Troubleshooting guide

This is a guide for investigating errors and performance issues, with the goal of resolving the issue or generating a high-quality issue report.

How to use this guide:

  1. Scan through Specific scenarios to see if any of these applies to you. If any do, follow the instructions in the subsection.
  2. Scan through General scenarios to find which scenario(s) applies to you. If any do, follow the instructions to update your instance or collect information for the issue report.
  3. If you cannot resolve the issue on your own, file an issue on the Sourcegraph issue tracker with the collected information. Enterprise customers may alternatively file a support ticket or email [email protected].

Specific scenarios

Scenario: search and code pages take a long time to load

If this is the case, this could indicate high gitserver load. To confirm, take the following steps:

  1. Open Grafana.
  2. If using Sourcegraph 3.14: Simply check if either of these alerts are firing:
    • gitserver: 50+ concurrent command executions (abnormally high load)
    • gitserver: echo command execution duration exceeding 1s
  3. If using an older version of Sourcegraph:
    • Go to the Sourcegraph Internal > Gitserver rev2 dashboard.
    • Examine the "Echo Duration Seconds" dashboard (tracks the src_gitserver_echo_duration_seconds metric) and "Commands running concurrently" dashboard (tracks the src_gitserver_exec_running metric). If either of these is high (> 1s echo duration or 100s simultaneous execs), then this indicates gitserver is under heavy load and likely the bottleneck.
  4. Confirm your gitserver is not under-provisioned, by e.g. comparing its allocated resources with what the resource estimator shows.

Solution: set USE_ENHANCED_LANGUAGE_DETECTION=false in the Sourcegraph runtime environment.

Scenario: no cloning, syncing, updating or deleting is happening

Observed state: Sourcegraph instance does not react to any updates to code hosts and no cloning is happening. The cause of this state could be repo-updater queries that are too large for the limits of the running Postgres DB. One symptom is seeing a line like the one below in the repo-updater logs:

t=2020-05-28T18:41:02+0000 lvl=eror msg=Syncer error="syncer.sync.store.upsert-repos: delete: driver: bad connection

or seeing the same error in the "Code host status panel" (Clicking the cloud icon).

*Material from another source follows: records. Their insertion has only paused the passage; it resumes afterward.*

-- ==== Sys2Proof/Laws/Ports.lean ====
section
/-! SUPPORT. The laws of the port map: which ports have a handler never changes (spec R156), a read returns the
input register, a write stores exactly its byte. -/

namespace Sys2Proof.Machine

@[simp] theorem portWrite_nums (ports : List PortReg) (p v : Byte) :
    (portWrite ports p v).map PortReg.num = ports.map PortReg.num := by
  induction ports with
  | nil => rfl
  | cons r rest ih => simp [portWrite, ih]; split <;> rfl

@[simp] theorem portReceive_nums (ports : List PortReg) (p v : Byte) :
    (portReceive ports p v).map PortReg.num = ports.map PortReg.num := by
  induction ports with
  | nil => rfl
  | cons r rest ih => simp [portReceive, ih]; split <;> rfl

@[simp] theorem portsReceive_nums (ports : List PortReg) (ws : List (Byte × Byte)) :
    (portsReceive ports ws).map PortReg.num = ports.map PortReg.num := by
  induction ws generalizing ports with
  | nil => rfl
  | cons w ws ih => simp [portsReceive, ih]

@[simp] theorem World.move_nums (w : World) : w.move.ports.map PortReg.num = w.ports.map PortReg.num := by
  unfold World.move
  split <;> simp

@[simp] theorem World.moves_nums (n : Nat) (w : World) :
    (World.moves n w).ports.map PortReg.num = w.ports.map PortReg.num := by
  induction n generalizing w with
  | zero => rfl
  | succ n ih => simp [ih]

/-- A port without a handler reads as OPEN_BUS (R156). -/
theorem portRead_unmapped (ports : List PortReg) (p : Byte) (h : p ∉ ports.map PortReg.num) :
    portRead ports p = openBus := by
  induction ports with
  | nil => rfl
  | cons r rest ih =>
    simp only [List.map_cons, List.mem_cons, not_or] at h
    simp [portRead, Ne.symm h.1, ih h.2]

/-- A write to a port without a handler is discarded (R156). -/
theorem portWrite_unmapped (ports : List PortReg) (p v : Byte) (h : p ∉ ports.map PortReg.num) :
    portWrite ports p v = ports := by
  induction ports with
  | nil => rfl
  | cons r rest ih =>
    simp only [List.map_cons, List.mem_cons, not_or] at h
    simp [portWrite, Ne.symm h.1, ih h.2]

/-- A write from the block's side changes no input register: a later read is not affected by it (R157). -/
theorem portRead_portWrite (ports : List PortReg) (p q v : Byte) :
    portRead (portWrite ports p v) q = portRead ports q := by
  induction ports with
  | nil => rfl
  | cons r rest ih =>
    by_cases hr : r.num = p <;> by_cases hq : r.num = q <;> simp_all [portWrite, portRead]

/-- What the peripheral's side wrote to an input register is what a read returns (R46, R157). -/
theorem portRead_portReceive (ports : List PortReg) (p v : Byte) (h : p ∈ ports.map PortReg.num) :
    portRead (portReceive ports p v) p = v := by
  induction ports with
  | nil => simp at h
  | cons r rest ih =>
    by_cases hr : r.num = p
    · simp [portReceive, portRead, hr]
    · have : p ∈ rest.map PortReg.num := by
        simp only [List.map_cons, List.mem_cons] at h
        exact h.resolve_left (Ne.symm hr)
      simp [portReceive, portRead, hr, ih this]

end Sys2Proof.Machine
end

The fix is to increase the memory on Postgres DB which will increase certain Postgres-internal limits and will allow the queries from repo-updater to go through.

Another cause could be that the repo-updater is in a crash loop for some reason. If there are large numbers of repos to be updated it could be from Out of memory errors. A fix here is to increase the memory for repo-updater instead.

General scenarios

This section contains a list of scenarios, each of which contains instructions that include actions that are appropriate to the scenario. Note that more than one scenario may apply to a given issue.

Record the following information in the issue report:

  1. Reproduction steps
  2. A screenshot of the error page or error message
  3. The output of the browser developer console
  4. Log output while reproducing the issue
  5. Sourcegraph configuration
  6. When was the most recent update or deployment change applied?

Without a consistent reproduction, the issue will be harder to diagnose, so we recommend trying to find a repro if possible. If that isn't possible, file an issue with the following information:

  1. Steps the user took before encountering the issue, including as much detail as possible.
  2. Bad example: "User encountered a 502 error when trying to search for something."
  3. Good example: "User encountered a 502 error on the search results page when trying to conduct a global search for the following query. On refresh, the search worked with no error. The desired result appears in our main repository, which is rather large (takes about a minute to fully clone). The issue doesn't reproduce consistently, but we saw two other reports like this around 2pm PT yesterday, during peak usage hours."
  4. Examine the error rates for any anomalies.
  5. If you know the approximate time the issue occurred or if there is a spike in error rate around a certain time, copy the logs around that time.
  6. Note any pattern in the issue reports. E.g., did users encountering the issue all visit the same repository or belong to the same organization. Do site admins encounter the issue or only non-admin users?
  7. Sourcegraph configuration
  8. When was the most recent update or deployment change applied?
  1. Include the reproduction steps in the error report, along with relevant context (e.g., repository size).
    1. Bad example: "User did a search and it timed out."
    2. Good example: "User issued the following search query in the following repository. The repository is one of our larger repositories (takes about 1 minute to fully clone and the size of the .git directory is 5GB). The results page took about 60 seconds to load and when it finally did, the results was an error message that said 'timeout'".
  2. Open the browser developer network panel and identify slow requests.
  3. Use Jaeger to drill down into slow requests and understand which components of the request are slow. Remember that many Sourcegraph API requests identify the Jaeger trace ID in the x-trace HTTP response header, which makes it easy to look up the trace corresponding to a particular request.
    1. If Jaeger is unavailable or unreliable, you can collect trace data from the Go net/trace endpoint.
  4. Copy the Sourcegraph configuration to the error report.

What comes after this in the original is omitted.